According to the above-described modification, an unspecified number of voices can be recognized with a very high recognition rate while maintaining confidentiality. In addition, since it is not necessary to memorize a long password, entry / entry operation is simplified. In addition, key operations such as an auto-lock device are not required, and the convenience is greatly improved, and it can also be used by persons with disabilities and the elderly. In addition, because it is a specific speaker recognition, it is impossible for unauthorized persons to obtain a voice recognition card and speak "Suzuki Ichiro" so that unauthorized entry / entry is not possible. Greatly improved.
[0022]
As a further modification, by providing the voice recognition card with a dictionary function, it can be used for a remote control of a home appliance, a telephone directory, or the like.

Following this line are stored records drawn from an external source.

-- ==== Sys2Proof/Laws/FixedB.lean ====
section
/-! SUPPORT. The queue, the clock and the rings under the operations of the drill, time base, conversion, calibration, rachis, probes and acquisition. -/

set_option linter.all false

namespace Sys2Proof.Machine

/-! ## Drill -/

@[simp] theorem State.drillMark_fixed (x0 : State) (x1 : ℕ) : State.fixed (@State.drillMark x0 x1) = State.fixed x0 := by
  unfold State.drillMark
  (repeat' first
    | with_reducible rfl
    | (extract_lets +onlyGivenNames s1; have hs : State.fixed s1 = State.fixed x0 := by (simp [s1, *]; done)
       clear_value s1)
    | (extract_lets +onlyGivenNames s1; clear_value s1)
    | intro _ | with_reducible refine State.each_fixed_trans ?_ ?_ | split | (simp [*]; done))

@[simp] theorem State.drillUpTo_fixed (x0 : State) : State.fixed (@State.drillUpTo x0) = State.fixed x0 := by
  unfold State.drillUpTo
  (repeat' first
    | with_reducible rfl
    | (extract_lets +onlyGivenNames s1
       have hs : State.fixed s1 = State.fixed x0 := by
         first | (simp [s1, *]; done) | (unfold s1; (repeat' first | with_reducible rfl | intro _ | with_reducible refine State.each_fixed_trans ?_ ?_ | split | (simp [*]; done)); done)
       clear_value s1)
    | (extract_lets +onlyGivenNames s1; clear_value s1)
    | intro _ | with_reducible refine State.each_fixed_trans ?_ ?_ | split | (simp [*]; done) | refine (pair_fixed ‹_› rfl).trans ?_
    | refine (State.newEntry_fixed _ _ _ _ ‹_›).trans ?_)

@[simp] theorem State.abortDrill_fixed (x0 : State) (x1 : ℕ) : State.fixed (@State.abortDrill x0 x1) = State.fixed x0 := by
  unfold State.abortDrill
  (repeat' first
    | with_reducible rfl
    | (extract_lets +onlyGivenNames s1; have hs : State.fixed s1 = State.fixed x0 := by (simp [s1, *]; done)
       clear_value s1)
    | (extract_lets +onlyGivenNames s1; clear_value s1)
    | intro _ | with_reducible refine State.each_fixed_trans ?_ ?_ | split | (simp [*]; done))

@[simp] theorem effectDrillRunStart_fixed (x0 : List PinSample) (x1 : State) : State.fixed (@effectDrillRunStart x0 x1) = State.fixed x1 := by
  unfold effectDrillRunStart; (repeat' split) <;> simp

@[simp] theorem effectDrillRunEnd_fixed (x0 : State) : State.fixed (@effectDrillRunEnd x0) = State.fixed x0 := by
  unfold effectDrillRunEnd
  (repeat' first
    | with_reducible rfl
    | (extract_lets +onlyGivenNames s1; have hs : State.fixed s1 = State.fixed x0 := by (simp [s1, *]; done)
       clear_value s1)
    | (extract_lets +onlyGivenNames s1; clear_value s1)
    | intro _ | with_reducible refine State.each_fixed_trans ?_ ?_ | split | (simp [*]; done))

@[simp] theorem effectVdrillOutOfRange_fixed (x0 : State) : State.fixed (@effectVdrillOutOfRange x0) = State.fixed x0 := by
  simp [effectVdrillOutOfRange]

@[simp] theorem State.startDrill_fixed (x0 : State) (x1 : Bytes) : State.fixed (@State.startDrill x0 x1) = State.fixed x0 := by
  simp [State.startDrill]

theorem drillSegmentLoadCmd_run_fixed (f : Frame) (s : State) : ∀ a u, drillSegmentLoadCmd.run f s = .ok (a, u) → u.fixed = s.fixed := by
  unfold drillSegmentLoadCmd; dsimp only; intro a u h; exact ok_pair h rfl

theorem drillConfigCmd_run_fixed (f : Frame) (s : State) : ∀ a u, drillConfigCmd.run f s = .ok (a, u) → u.fixed = s.fixed := by
  unfold drillConfigCmd; dsimp only; intro a u h; exact answer_fixed _ _ _ _ h

theorem drillConfigCmd_apply_fixed (f : Frame) (s : State) : ∀ u, drillConfigCmd.apply f s = .ok u → u.fixed = s.fixed := by
  unfold drillConfigCmd; dsimp only; intro u h
  (repeat' split at h) <;> first | (injection h; done) | (refine ok_state h ?_; simp; done)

For example, “Wow Wow” is input by voice using a TV remote control or the like, and this is converted to “BS5” and transmitted to the TV. It is also possible to transmit it to the telephone after converting it to “0449353111”.
[0023]
【The invention's effect】
According to the present invention, each terminal device possesses a voice recognition function by a specific speaker having a high recognition rate, and by approaching this terminal device to another device, it corresponds to the other device approaching. The registered command information can be transmitted to the other device, and the command information can be accurately transmitted corresponding to the other device to execute processing by the other device.
[Brief description of the drawings]
FIG. 1 is a diagram showing a configuration of a voice recognition card to which a voice command terminal device of the present invention is applied.

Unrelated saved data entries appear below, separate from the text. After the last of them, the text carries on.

@[simp] theorem State.fillBlock_fixed (x0 : State) (x1 : ℕ) (x2 : ℕ) (x3 : ℕ) (x4 : ℕ) (x5 : Bytes) : State.fixed (@State.fillBlock x0 x1 x2 x3 x4 x5) = State.fixed x0 := by
  unfold State.fillBlock
  repeat' first
    | with_reducible rfl
    | (extract_lets +onlyGivenNames s1
       have hs : State.fixed s1 = State.fixed x0 := by
         first
           | (simp [s1, *]; done)
           | (unfold s1; (repeat' first | with_reducible rfl | intro _ | with_reducible refine State.each_fixed_trans ?_ ?_ | split | (simp [*]; done)); done)
       clear_value s1)
    | (extract_lets +onlyGivenNames s1; clear_value s1)
    | intro _
    | with_reducible refine State.each_fixed_trans ?_ ?_
    | (split; skip)
    | (simp [*]; done)
    | assumption
    | refine (pair_fixed ‹_› rfl).trans ?_
    | refine (triple_fixed ‹_› rfl).trans ?_
    | refine (State.newEntry_fixed _ _ _ _ ‹_›).trans ?_
    | refine (State.beginRecord_fixed _ _ _ _ _ ‹_›).trans ?_
    | refine (State.finishEnded_fixed _ _ _ _ ‹_›).trans ?_
    | refine (State.takeRecordId_fixed _ _ _ ‹_›).trans ?_
    | refine (State.takePages_fixed _ _ _ _ _ _ ‹_›).trans ?_
    | refine (State.sizeRing_fixed _ _ _ _ _ _ ‹_›).trans ?_
    | refine (State.startWork_fixed _ _ _ _ _ _ ‹_›).trans ?_
    | refine (State.applySteward_fixed _ _ _ _ ‹_›).trans ?_
    | refine (State.applyStage_fixed _ _ _ _ ‹_›).trans ?_
    | (simp; skip)

@[simp] theorem State.takeRecord_fixed (x0 : State) (x1 : ℕ) (x2 : Item) (x3 : Record) : State.fixed (@State.takeRecord x0 x1 x2 x3) = State.fixed x0 := by
  unfold State.takeRecord
  (repeat' first
    | with_reducible rfl
    | (extract_lets +onlyGivenNames s1
       have hs : State.fixed s1 = State.fixed x0 := by
         first | (simp [s1, *]; done) | (unfold s1; (repeat' first | with_reducible rfl | intro _ | with_reducible refine State.each_fixed_trans ?_ ?_ | split | (simp [*]; done)); done)
       clear_value s1)
    | (extract_lets +onlyGivenNames s1; clear_value s1)
    | intro _ | with_reducible refine State.each_fixed_trans ?_ ?_ | split | (simp [*]; done) | refine (pair_fixed ‹_› rfl).trans ?_
    | refine (State.newEntry_fixed _ _ _ _ ‹_›).trans ?_)

@[simp] theorem State.beginSpan_fixed (x0 : State) (x1 : ℕ) (x2 : ℕ) : State.fixed (@State.beginSpan x0 x1 x2) = State.fixed x0 := by
  unfold State.beginSpan
  repeat' first
    | with_reducible rfl
    | (extract_lets +onlyGivenNames s1
       have hs : State.fixed s1 = State.fixed x0 := by
         first
           | (simp [s1, *]; done)
           | (unfold s1; (repeat' first | with_reducible rfl | intro _ | with_reducible refine State.each_fixed_trans ?_ ?_ | split | (simp [*]; done)); done)
       clear_value s1)
    | (extract_lets +onlyGivenNames s1; clear_value s1)
    | intro _
    | with_reducible refine State.each_fixed_trans ?_ ?_
    | (split; skip)
    | (simp [*]; done)
    | assumption
    | refine (pair_fixed ‹_› rfl).trans ?_
    | refine (triple_fixed ‹_› rfl).trans ?_
    | refine (State.newEntry_fixed _ _ _ _ ‹_›).trans ?_
    | refine (State.beginRecord_fixed _ _ _ _ _ ‹_›).trans ?_
    | refine (State.finishEnded_fixed _ _ _ _ ‹_›).trans ?_
    | refine (State.takeRecordId_fixed _ _ _ ‹_›).trans ?_
    | refine (State.takePages_fixed _ _ _ _ _ _ ‹_›).trans ?_
    | refine (State.sizeRing_fixed _ _ _ _ _ _ ‹_›).trans ?_
    | refine (State.startWork_fixed _ _ _ _ _ _ ‹_›).trans ?_
    | refine (State.applySteward_fixed _ _ _ _ ‹_›).trans ?_
    | refine (State.applyStage_fixed _ _ _ _ ‹_›).trans ?_
    | (simp; skip)

@[simp] theorem State.takeIntoSpan_fixed (x0 : State) (x1 : ℕ) (x2 : Item) : State.fixed (@State.takeIntoSpan x0 x1 x2) = State.fixed x0 := by
  simp [State.takeIntoSpan]

@[simp] theorem State.feedStep_fixed (x0 : State) (x1 : ℕ) : State.fixed (@State.feedStep x0 x1) = State.fixed x0 := by
  unfold State.feedStep
  (repeat' first
    | with_reducible rfl
    | (extract_lets +onlyGivenNames s1
       have hs : State.fixed s1 = State.fixed x0 := by
         first | (simp [s1, *]; done) | (unfold s1; (repeat' first | with_reducible rfl | intro _ | with_reducible refine State.each_fixed_trans ?_ ?_ | split | (simp [*]; done)); done)
       clear_value s1)
    | (extract_lets +onlyGivenNames s1; clear_value s1)
    | intro _ | with_reducible refine State.each_fixed_trans ?_ ?_ | split | (simp [*]; done) | refine (pair_fixed ‹_› rfl).trans ?_
    | refine (State.newEntry_fixed _ _ _ _ ‹_›).trans ?_)

@[simp] theorem State.feedJob_fixed (x0 : State) (x1 : ℕ) : State.fixed (@State.feedJob x0 x1) = State.fixed x0 := by
  unfold State.feedJob
  split
  · exact foldl_fixed _ (fun s _ => State.feedStep_fixed _ _) _ _
  · rfl

@[simp] theorem State.modWlane_fixed (x0 : State) (x1 : ℕ) (x2 : WinnowLane → WinnowLane) : State.fixed (@State.modWlane x0 x1 x2) = State.fixed x0 := by
  simp [State.modWlane]

@[simp] theorem State.dispatchOne_fixed (x0 : State) : State.fixed (@State.dispatchOne x0) = State.fixed x0 := by
  unfold State.dispatchOne; (repeat' split) <;> simp

@[simp] theorem State.dispatchBlocks_fixed (x0 : State) : State.fixed (@State.dispatchBlocks x0) = State.fixed x0 := by
  unfold State.dispatchBlocks
  exact foldl_fixed _ (fun s _ => State.dispatchOne_fixed _) _ _

@[simp] theorem State.serveJobs_fixed (x0 : State) : State.fixed (@State.serveJobs x0) = State.fixed x0 := by
  unfold State.serveJobs
  repeat' first
    | with_reducible rfl
    | (extract_lets +onlyGivenNames s1
       have hs : State.fixed s1 = State.fixed x0 := by
         first
           | (simp [s1, *]; done)
           | (unfold s1; (repeat' first | with_reducible rfl | intro _ | with_reducible refine State.each_fixed_trans ?_ ?_ | split | (simp [*]; done)); done)
       clear_value s1)
    | (extract_lets +onlyGivenNames s1; clear_value s1)
    | intro _
    | with_reducible refine State.each_fixed_trans ?_ ?_
    | (split; skip)
    | (simp [*]; done)
    | assumption
    | refine (pair_fixed ‹_› rfl).trans ?_
    | refine (triple_fixed ‹_› rfl).trans ?_
    | refine (State.newEntry_fixed _ _ _ _ ‹_›).trans ?_
    | refine (State.beginRecord_fixed _ _ _ _ _ ‹_›).trans ?_
    | refine (State.finishEnded_fixed _ _ _ _ ‹_›).trans ?_
    | refine (State.takeRecordId_fixed _ _ _ ‹_›).trans ?_
    | refine (State.takePages_fixed _ _ _ _ _ _ ‹_›).trans ?_
    | refine (State.sizeRing_fixed _ _ _ _ _ _ ‹_›).trans ?_
    | refine (State.startWork_fixed _ _ _ _ _ _ ‹_›).trans ?_
    | refine (State.applySteward_fixed _ _ _ _ ‹_›).trans ?_
    | refine (State.applyStage_fixed _ _ _ _ ‹_›).trans ?_
    | (simp; skip)

/-! ## Granary -/

@[simp] theorem State.modCatalogue_fixed (x0 : State) (x1 : List ArchRecord → List ArchRecord) : State.fixed (@State.modCatalogue x0 x1) = State.fixed x0 := by
  simp [State.modCatalogue]

@[simp] theorem State.modEntries_fixed (x0 : State) (x1 : CatEntry → Bool) (x2 : CatEntry → CatEntry) : State.fixed (@State.modEntries x0 x1 x2) = State.fixed x0 := by
  simp [State.modEntries]

@[simp] theorem State.checkpoint_fixed (x0 : State) (x1 : ℕ) : State.fixed (@State.checkpoint x0 x1) = State.fixed x0 := by
  simp [State.checkpoint]

@[simp] theorem State.catChange_fixed (x0 : State) (x1 : ℕ) : State.fixed (@State.catChange x0 x1) = State.fixed x0 := by
  unfold State.catChange; dsimp only; split <;> simp

@[simp] theorem State.deleteRecords_fixed (x0 : State) (x1 : CatEntry → Bool) : State.fixed (@State.deleteRecords x0 x1) = State.fixed x0 := by
  unfold State.deleteRecords
  (repeat' first | with_reducible rfl | intro _ | with_reducible refine State.each_fixed_trans ?_ ?_ | split | (simp; done))

@[simp] theorem State.addDamage_fixed (x0 : State) (x1 : U48) (x2 : List (ℕ × ℕ)) (x3 : ℕ) : State.fixed (@State.addDamage x0 x1 x2 x3) = State.fixed x0 := by
  unfold State.addDamage
  (repeat' first
    | with_reducible rfl
    | (extract_lets +onlyGivenNames s1; have hs : State.fixed s1 = State.fixed x0 := by (simp [s1, *]; done)
       clear_value s1)
    | (extract_lets +onlyGivenNames s1; clear_value s1)
    | intro _ | with_reducible refine State.each_fixed_trans ?_ ?_ | split | (simp [*]; done))

@[simp] theorem State.writeWords_fixed (x0 : State) (x1 : ℕ) (x2 : Bool) : State.fixed (@State.writeWords x0 x1 x2) = State.fixed x0 := by
  unfold State.writeWords; (repeat' split) <;> simp

@[simp] theorem State.newStripe_fixed (x0 : State) (x1 : ℕ) : State.fixed (@State.newStripe x0 x1) = State.fixed x0 := by
  simp [State.newStripe]

@[simp] theorem State.writeStripes_fixed (x0 : State) (x1 : ℕ) (x2 : ℕ) (x3 : ℕ) : State.fixed (@State.writeStripes x0 x1 x2 x3).2 = State.fixed x0 := by
  induction x2 generalizing x0 x3 with
  | zero => rfl
  | succ n ih =>
    unfold State.writeStripes
    split
    · rfl
    · rfl
    · rename_i h _
      injection h with h
      subst h
      extract_lets s1
      have h1 : s1.fixed = x0.fixed := by unfold s1; split <;> simp
      clear_value s1
      split
      · extract_lets k s2 r
        exact (ih _ _).trans ((State.modCassette_fixed _ _ _).trans h1)
      · exact h1

@[simp] theorem State.writeBytes_fixed (x0 : State) (x1 : ℕ) (x2 : ℕ) (x3 : Bool) : State.fixed (@State.writeBytes x0 x1 x2 x3).2 = State.fixed x0 := by
  simp [State.writeBytes]

@[simp] theorem State.moveParts_fixed (x0 : State) (x1 : ℕ) (x2 : ℕ) (x3 : List (ℕ × ℕ)) : State.fixed (@State.moveParts x0 x1 x2 x3).2 = State.fixed x0 := by
  unfold State.moveParts
  suffices h : ∀ (l : List (Nat × Nat)) (acc : List (Nat × Nat) × State), (l.foldl (fun acc e =>
      if e.1 = x2 then
        let r := acc.2.writeBytes x1 e.2 true
        (acc.1 ++ r.1, r.2)
      else (acc.1 ++ [e], acc.2)) acc).2.fixed = acc.2.fixed from h x3 ([], x0)
  intro l
  induction l with
  | nil => intro acc; rfl
  | cons e l ih =>
    intro acc
    refine (ih _).trans ?_
    dsimp only
    by_cases h : e.1 = x2
    · rw [if_pos h]; exact State.writeBytes_fixed _ _ _ _
    · rw [if_neg h]

@[simp] theorem State.moveStripe_fixed (x0 : State) (x1 : ℕ) (x2 : ℕ) : State.fixed (@State.moveStripe x0 x1 x2) = State.fixed x0 := by
  have pass : ∀ {α β : Type} (f : β × State → α → β × State), (∀ p a, (f p a).2.fixed = p.2.fixed) → ∀ (l : List α) (p : β × State),
      (l.foldl f p).2.fixed = p.2.fixed := by
    intro α β f hf l
    induction l with
    | nil => intro p; rfl
    | cons a l ih => intro p; exact (ih _).trans (hf _ _)
  unfold State.moveStripe
  split
  · rfl
  extract_lets s1 cat jobs
  have h1 : s1.fixed = x0.fixed := State.modCassette_fixed _ _ _
  have h2 : cat.2.fixed = x0.fixed := by
    refine (pass _ (fun p a => ?_) _ _).trans h1
    split
    · exact State.moveParts_fixed _ _ _ _
    · rfl
  have h3 : jobs.2.fixed = x0.fixed := by
    refine (pass _ (fun p a => ?_) _ _).trans h2
    split
    · exact State.moveParts_fixed _ _ _ _
    · rfl
  exact (State.modGranary_fixed _ _).trans h3

@[simp] theorem State.moveBlock_fixed (x0 : State) (x1 : ℕ) (x2 : ℕ) : State.fixed (@State.moveBlock x0 x1 x2) = State.fixed x0 := by
  unfold State.moveBlock; (repeat' split) <;> simp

FIG. 2 is a diagram showing a configuration of a command table of a voice recognition card.
FIG. 3 is a diagram showing an example of a menu displayed on the display unit of the voice recognition card.
FIG. 4 is a flowchart for explaining details of a voice registration process for a voice recognition card.
FIG. 5 is a flowchart showing details of processing when transmitting registered command data.
FIG. 6 is a flowchart for explaining details of command reception processing by the vending machine;
FIG. 7 is a diagram for explaining the operation when a voice recognition card is applied to a vending machine.
FIG. 8 is a diagram for explaining the operation when a voice recognition card is applied to an auto-lock device.
[Explanation of symbols]
10 ... CPU,
11 ... Mike,
12 ... Keyboard,
13. Communication interface,
14 ... display part,
15 ... voice recognition unit,
16 ... Flash ROM,
17 ... Command table.

Claims

Speech recognition means for recognizing the input speech;
Registration means for registering the command information corresponding to the voice recognized by the voice recognition means for each device type in a form different from the voice;
Transmits information indicating access to another device that executes processing corresponding to receive the instruction information when acquired from the other device, the command information of the other devices that are registered in the registration unit to the other device Sending means to
A voice command terminal device comprising:

2. The command information corresponding to the recognized voice is selected according to another device selected from the plurality of other devices. Voice command terminal device.